● Task goal: Reproduce the top of the data verbatim, through and including the line that contains "and EXEC_MAX. -/".
--------------------------------------------------
/-- FE_PEAK Q32.32 (Table 07-10, R186): Largest \|e_x\| since cleared. -/
def Ob.AxD.FE_PEAK : Obj :=
  ⟨0x403C, 256, 0x40, 1, 1, 0, 0x02, 1, .q32, .ro, .derived, 0, .ints [(-9223372036854775808, 9223372036854775807)]⟩

/-- CLEAR_PEAK U8 (Table 07-10, R186): Clears FE_PEAK and EXEC_MAX. -/
def Ob.AxD.CLEAR_PEAK : Obj :=
  ⟨0x403C, 256, 0x40, 1, 1, 0, 0x03, 1, .u8, .cmd, .factory, 0, .ints [(1, 1)]⟩

/-- EXEC_MAX U32 (Table 07-10, R186): Longest graph execution (R173). -/
def Ob.AxD.EXEC_MAX : Obj :=
  ⟨0x403C, 256, 0x40, 1, 1, 0, 0x04, 1, .u32, .ro, .derived, 0, .ints [(0, 4294967295)]⟩

/-- OVER_DECLARED U32 (Table 07-10, R186): Runs beyond the declared time. -/
def Ob.AxD.OVER_DECLARED : Obj :=
  ⟨0x403C, 256, 0x40, 1, 1, 0, 0x05, 1, .u32, .ro, .derived, 0, .ints [(0, 4294967295)]⟩

/-- SAT_CYCLES U32 (Table 07-10, R186): Velocity runs with TORQUE_SAT. -/
def Ob.AxD.SAT_CYCLES : Obj :=
  ⟨0x403C, 256, 0x40, 1, 1, 0, 0x06, 1, .u32, .ro, .derived, 0, .ints [(0, 4294967295)]⟩

/-- CONTROL U16 (Table 08-11, R228): Control word. -/
def Ob.Ctl.CONTROL : Obj :=
  ⟨0x4001, 256, 0x40, 1, 1, 0, 0x01, 1, .u16, .rwi, .factory, 0, .control⟩

/-- STATE_WORD U16 (Table 08-11, R228): State word. -/
def Ob.Ctl.STATE_WORD : Obj :=
  ⟨0x4001, 256, 0x40, 1, 1, 0, 0x02, 1, .u16, .ro, .derived, 0, .ints [(0, 65535)]⟩

/-- FAULT_CODE U8 (Table 08-11, R228): First fault (Table 08-4). -/
def Ob.Ctl.FAULT_CODE : Obj :=
  ⟨0x4001, 256, 0x40, 1, 1, 0, 0x03, 1, .u8, .ro, .derived, 0, .ints [(0, 255)]⟩

/-- STOP_CAUSE U8 (Table 08-11, R228): 0 none, 1 COMMAND, 2 MACHINE_STOP, 3 DISABLE, 4 FAULT. -/
def Ob.Ctl.STOP_CAUSE : Obj :=
  ⟨0x4001, 256, 0x40, 1, 1, 0, 0x04, 1, .u8, .ro, .derived, 0, .ints [(0, 255)]⟩

/-- FAULT_SET U32 (Table 08-11, R228): Bit f set: fault code f raised since the last reset. -/
def Ob.Ctl.FAULT_SET : Obj :=
  ⟨0x4001, 256, 0x40, 1, 1, 0, 0x05, 1, .u32, .ro, .derived, 0, .ints [(0, 4294967295)]⟩

/-- MODE U8 (Table 08-11, R228): Table 08-5. -/
def Ob.Ctl.MODE : Obj :=
  ⟨0x4002, 256, 0x40, 1, 1, 0, 0x01, 1, .u8, .rwc, .stored, 1, .ints [(1, 6)]⟩

/-- ACTIVE_MODE U8 (Table 08-11, R228): 0 HOLD, also while STOPPING (R200); 1–6 the mode running; 7 JOG while a jog runs (R199). -/
def Ob.Ctl.ACTIVE_MODE : Obj :=
  ⟨0x4002, 256, 0x40, 1, 1, 0, 0x02, 1, .u8, .ro, .derived, 0, .ints [(0, 255)]⟩

/-- MOVE U8 (Table 08-11, R228): Any write enters MODE (R193). -/
def Ob.Ctl.MOVE : Obj :=
  ⟨0x4002, 256, 0x40, 1, 1, 0, 0x03, 1, .u8, .rwc, .factory, 0, .ints [(0, 255)]⟩

/-- START_AT TIME64 (Table 08-11, R228): R195; 0 at the apply whistle. -/
def Ob.Ctl.START_AT : Obj :=
  ⟨0x4002, 256, 0x40, 1, 1, 0, 0x04, 1, .time64, .rwc, .factory, 0, .ints [(0, 18446744073709551615)]⟩

/-- DISABLE_STOP U8 (Table 08-11, R228): Stop on ENABLE = 0: 1 RAMP, 2 QUICK, 3 HARD. -/
def Ob.Ctl.DISABLE_STOP : Obj :=
  ⟨0x4002, 256, 0x40, 1, 1, 0, 0x05, 1, .u8, .rwc, .stored, 2, .ints [(1, 3)]⟩

/-- TARGET_POSITION Q32.32 (Table 08-11, R228): Target or distance. -/
def Ob.Ctl.TARGET_POSITION : Obj :=
  ⟨0x4003, 256, 0x40, 1, 1, 0, 0x01, 1, .q32, .rwc, .stored, 0, .ints [(-9223372036854775808, 9223372036854775807)]⟩

/-- RELATIVE BOOL (Table 08-11, R228): 1 relative move. -/
def Ob.Ctl.RELATIVE : Obj :=
  ⟨0x4003, 256, 0x40, 1, 1, 0, 0x02, 1, .bool, .rwc, .stored, 0, .ints [(0, 1)]⟩

/-- TARGET_VELOCITY Q32.32 (Table 08-11, R228): units/s. -/
def Ob.Ctl.TARGET_VELOCITY : Obj :=
  ⟨0x4004, 256, 0x40, 1, 1, 0, 0x01, 1, .q32, .rwc, .stored, 0, .ints [(-9223372036854775808, 9223372036854775807)]⟩

/-- JOG_VELOCITY Q32.32 (Table 08-11, R228): units/s. -/
def Ob.Ctl.JOG_VELOCITY : Obj :=
  ⟨0x4004, 256, 0x40, 1, 1, 0, 0x02, 1, .q32, .rwc, .stored, 0, .ints [(0, 9223372036854775807)]⟩

/-- V_MAX Q32.32 (Table 08-11, R228): units/s. -/
def Ob.Ctl.V_MAX : Obj :=
  ⟨0x4005, 256, 0x40, 1, 1, 0, 0x01, 1, .q32, .rwc, .stored, 4294967296, .ints [(1, 9223372036854775807)]⟩

/-- A_MAX Q32.32 (Table 08-11, R228): units/s². -/
def Ob.Ctl.A_MAX : Obj :=
  ⟨0x4005, 256, 0x40, 1, 1, 0, 0x02, 1, .q32, .rwc, .stored, 42949672960, .ints [(1, 9223372036854775807)]⟩

/-- D_MAX Q32.32 (Table 08-11, R228): units/s². -/
def Ob.Ctl.D_MAX : Obj :=
  ⟨0x4005, 256, 0x40, 1, 1, 0, 0x03, 1, .q32, .rwc, .stored, 42949672960, .ints [(1, 9223372036854775807)]⟩

/-- J_MAX Q32.32 (Table 08-11, R228): units/s³. -/
def Ob.Ctl.J_MAX : Obj :=
  ⟨0x4005, 256, 0x40, 1, 1, 0, 0x04, 1, .q32, .rwc, .stored, 429496729600, .ints [(1, 9223372036854775807)]⟩

/-- QSTOP_DEC Q32.32 (Table 08-11, R228): units/s². -/
def Ob.Ctl.QSTOP_DEC : Obj :=
  ⟨0x4005, 256, 0x40, 1, 1, 0, 0x05, 1, .q32, .rwc, .stored, 429496729600, .ints [(1, 9223372036854775807)]⟩

/-- QSTOP_JERK Q32.32 (Table 08-11, R228): units/s³; 0 unlimited. -/
def Ob.Ctl.QSTOP_JERK : Obj :=
  ⟨0x4005, 256, 0x40, 1, 1, 0, 0x06, 1, .q32, .rwc, .stored, 0, .ints [(0, 9223372036854775807)]⟩

/-- SOFT_LIMIT_ENABLE BOOL (Table 08-12, R228): R207. -/
def Ob.Lim.SOFT_LIMIT_ENABLE : Obj :=
  ⟨0x4030, 256, 0x40, 1, 1, 0, 0x01, 1, .bool, .rwc, .stored, 0, .ints [(0, 1)]⟩

/-- SOFT_LIMIT_POS Q32.32 (Table 08-12, R228): Upper limit. -/
def Ob.Lim.SOFT_LIMIT_POS : Obj :=
  ⟨0x4030, 256, 0x40, 1, 1, 0, 0x02, 1, .q32, .rwc, .stored, 9223372036854775807, .ints [(-9223372036854775808, 9223372036854775807)]⟩

/-- SOFT_LIMIT_NEG Q32.32 (Table 08-12, R228): Lower limit. -/
def Ob.Lim.SOFT_LIMIT_NEG : Obj :=
  ⟨0x4030, 256, 0x40, 1, 1, 0, 0x03, 1, .q32, .rwc, .stored, (-9223372036854775808), .ints [(-9223372036854775808, 9223372036854775807)]⟩

/-- SOFT_LIMIT_REACTION U8 (Table 08-12, R228): Table 07-6. -/
def Ob.Lim.SOFT_LIMIT_REACTION : Obj :=
  ⟨0x4030, 256, 0x40, 1, 1, 0, 0x04, 1, .u8, .rwc, .stored, 2, .ints [(0, 0), (2, 2), (3, 3), (4, 4)]⟩

/-- LIMIT_POS_SOURCE U32 (Table 08-12, R228): Positive limit input. -/
def Ob.Lim.LIMIT_POS_SOURCE : Obj :=
  ⟨0x4031, 256, 0x40, 1, 1, 0, 0x01, 1, .u32, .rwc, .stored, 0, .sourceWord⟩

/-- LIMIT_NEG_SOURCE U32 (Table 08-12, R228): Negative limit input. -/
def Ob.Lim.LIMIT_NEG_SOURCE : Obj :=
  ⟨0x4031, 256, 0x40, 1, 1, 0, 0x02, 1, .u32, .rwc, .stored, 0, .sourceWord⟩

/-- LIMIT_LEVEL U8 (Table 08-12, R228): 0 active low (normally closed), 1 active high. -/
def Ob.Lim.LIMIT_LEVEL : Obj :=
  ⟨0x4031, 256, 0x40, 1, 1, 0, 0x03, 1, .u8, .rwc, .stored, 0, .ints [(0, 1)]⟩

/-- LIMIT_REACTION U8 (Table 08-12, R228): R209. -/
def Ob.Lim.LIMIT_REACTION : Obj :=
  ⟨0x4031, 256, 0x40, 1, 1, 0, 0x04, 1, .u8, .rwc, .stored, 2, .ints [(2, 2), (3, 3), (4, 4)]⟩

/-- LIMIT_RELEASE Q32.32 (Table 08-12, R228): R210. -/
def Ob.Lim.LIMIT_RELEASE : Obj :=
  ⟨0x4031, 256, 0x40, 1, 1, 0, 0x05, 1, .q32, .rwc, .stored, 0, .ints [(0, 9223372036854775807)]⟩

/-- LIMIT_TRIP_POS Q32.32 (Table 08-12, R228): x_act at the last trip. -/
def Ob.Lim.LIMIT_TRIP_POS : Obj :=
  ⟨0x4031, 256, 0x40, 1, 1, 0, 0x06, 1, .q32, .ro, .derived, 0, .ints [(-9223372036854775808, 9223372036854775807)]⟩

/-- LIMIT_CHATTER U32 (Table 08-12, R228): R210. -/
def Ob.Lim.LIMIT_CHATTER : Obj :=
  ⟨0x4031, 256, 0x40, 1, 1, 0, 0x07, 1, .u32, .ro, .derived, 0, .ints [(0, 4294967295)]⟩

/-- QSTOP_TORQUE F32 (Table 08-12, R228): Table 08-6. -/
def Ob.Lim.QSTOP_TORQUE : Obj :=
  ⟨0x4032, 256, 0x40, 1, 1, 0, 0x01, 1, .f32, .rwc, .stored, 0x3F800000, .f32 (0) 1065353216⟩

/-- HARD_TORQUE F32 (Table 08-12, R228): Table 08-6. -/
def Ob.Lim.HARD_TORQUE : Obj :=
  ⟨0x4032, 256, 0x40, 1, 1, 0, 0x02, 1, .f32, .rwc, .stored, 0x3F800000, .f32 (0) 1065353216⟩

/-- STANDSTILL_VEL Q32.32 (Table 08-12, R228): units/s. -/
def Ob.Lim.STANDSTILL_VEL : Obj :=
  ⟨0x4032, 256, 0x40, 1, 1, 0, 0x03, 1, .q32, .rwc, .stored, 16777216, .ints [(1, 9223372036854775807)]⟩

/-- STANDSTILL_TIME U16 (Table 08-12, R228): R203. -/
def Ob.Lim.STANDSTILL_TIME : Obj :=
  ⟨0x4032, 256, 0x40, 1, 1, 0, 0x04, 1, .u16, .rwc, .stored, 10, .ints [(1, 1000)]⟩

/-- STOP_TIMEOUT U16 (Table 08-12, R228): R203. -/
def Ob.Lim.STOP_TIMEOUT : Obj :=
  ⟨0x4032, 256, 0x40, 1, 1, 0, 0x05, 1, .u16, .rwc, .stored, 2000, .ints [(10, 60000)]⟩

/-- ARM_DELAY U16 (Table 08-12, R228): R190. -/
def Ob.Lim.ARM_DELAY : Obj :=
  ⟨0x4032, 256, 0x40, 1, 1, 0, 0x06, 1, .u16, .rwc, .stored, 0, .ints [(0, 5000)]⟩

/-- ARM_TIMEOUT U16 (Table 08-12, R228): Table 08-1. -/
def Ob.Lim.ARM_TIMEOUT : Obj :=
  ⟨0x4032, 256, 0x40, 1, 1, 0, 0x07, 1, .u16, .rwc, .stored, 500, .ints [(10, 10000)]⟩

/-- HOME_METHOD U8 (Table 08-13, R228): Table 08-8. -/
def Ob.Home.HOME_METHOD : Obj :=
  ⟨0x4033, 256, 0x40, 1, 1, 0, 0x01, 1, .u8, .rwc, .stored, 0, .ints [(0, 5)]⟩

/-- HOME_DIR U8 (Table 08-13, R228): 0 positive, 1 negative. -/
def Ob.Home.HOME_DIR : Obj :=
  ⟨0x4033, 256, 0x40, 1, 1, 0, 0x02, 1, .u8, .rwc, .stored, 0, .ints [(0, 1)]⟩

/-- HOME_SOURCE U32 (Table 08-13, R228): Home switch. -/
def Ob.Home.HOME_SOURCE : Obj :=
  ⟨0x4033, 256, 0x40, 1, 1, 0, 0x03, 1, .u32, .rwc, .stored, 0, .sourceWord⟩

/-- SEARCH_VEL Q32.32 (Table 08-13, R228): units/s. -/
def Ob.Home.SEARCH_VEL : Obj :=
  ⟨0x4033, 256, 0x40, 1, 1, 0, 0x04, 1, .q32, .rwc, .stored, 429496730, .ints [(1, 9223372036854775807)]⟩

/-- CREEP_VEL Q32.32 (Table 08-13, R228): units/s. -/
def Ob.Home.CREEP_VEL : Obj :=
  ⟨0x4033, 256, 0x40, 1, 1, 0, 0x05, 1, .q32, .rwc, .stored, 42949673, .ints [(1, 9223372036854775807)]⟩

/-- HOME_ACC Q32.32 (Table 08-13, R228): units/s². -/
def Ob.Home.HOME_ACC : Obj :=
  ⟨0x4033, 256, 0x40, 1, 1, 0, 0x06, 1, .q32, .rwc, .stored, 4294967296, .ints [(1, 9223372036854775807)]⟩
--------------------------------------------------
● Exercise response:
/-- FE_PEAK Q32.32 (Table 07-10, R186): Largest \|e_x\| since cleared. -/
def Ob.AxD.FE_PEAK : Obj :=
  ⟨0x403C, 256, 0x40, 1, 1, 0, 0x02, 1, .q32, .ro, .derived, 0, .ints [(-9223372036854775808, 9223372036854775807)]⟩

/-- CLEAR_PEAK U8 (Table 07-10, R186): Clears FE_PEAK and EXEC_MAX. -/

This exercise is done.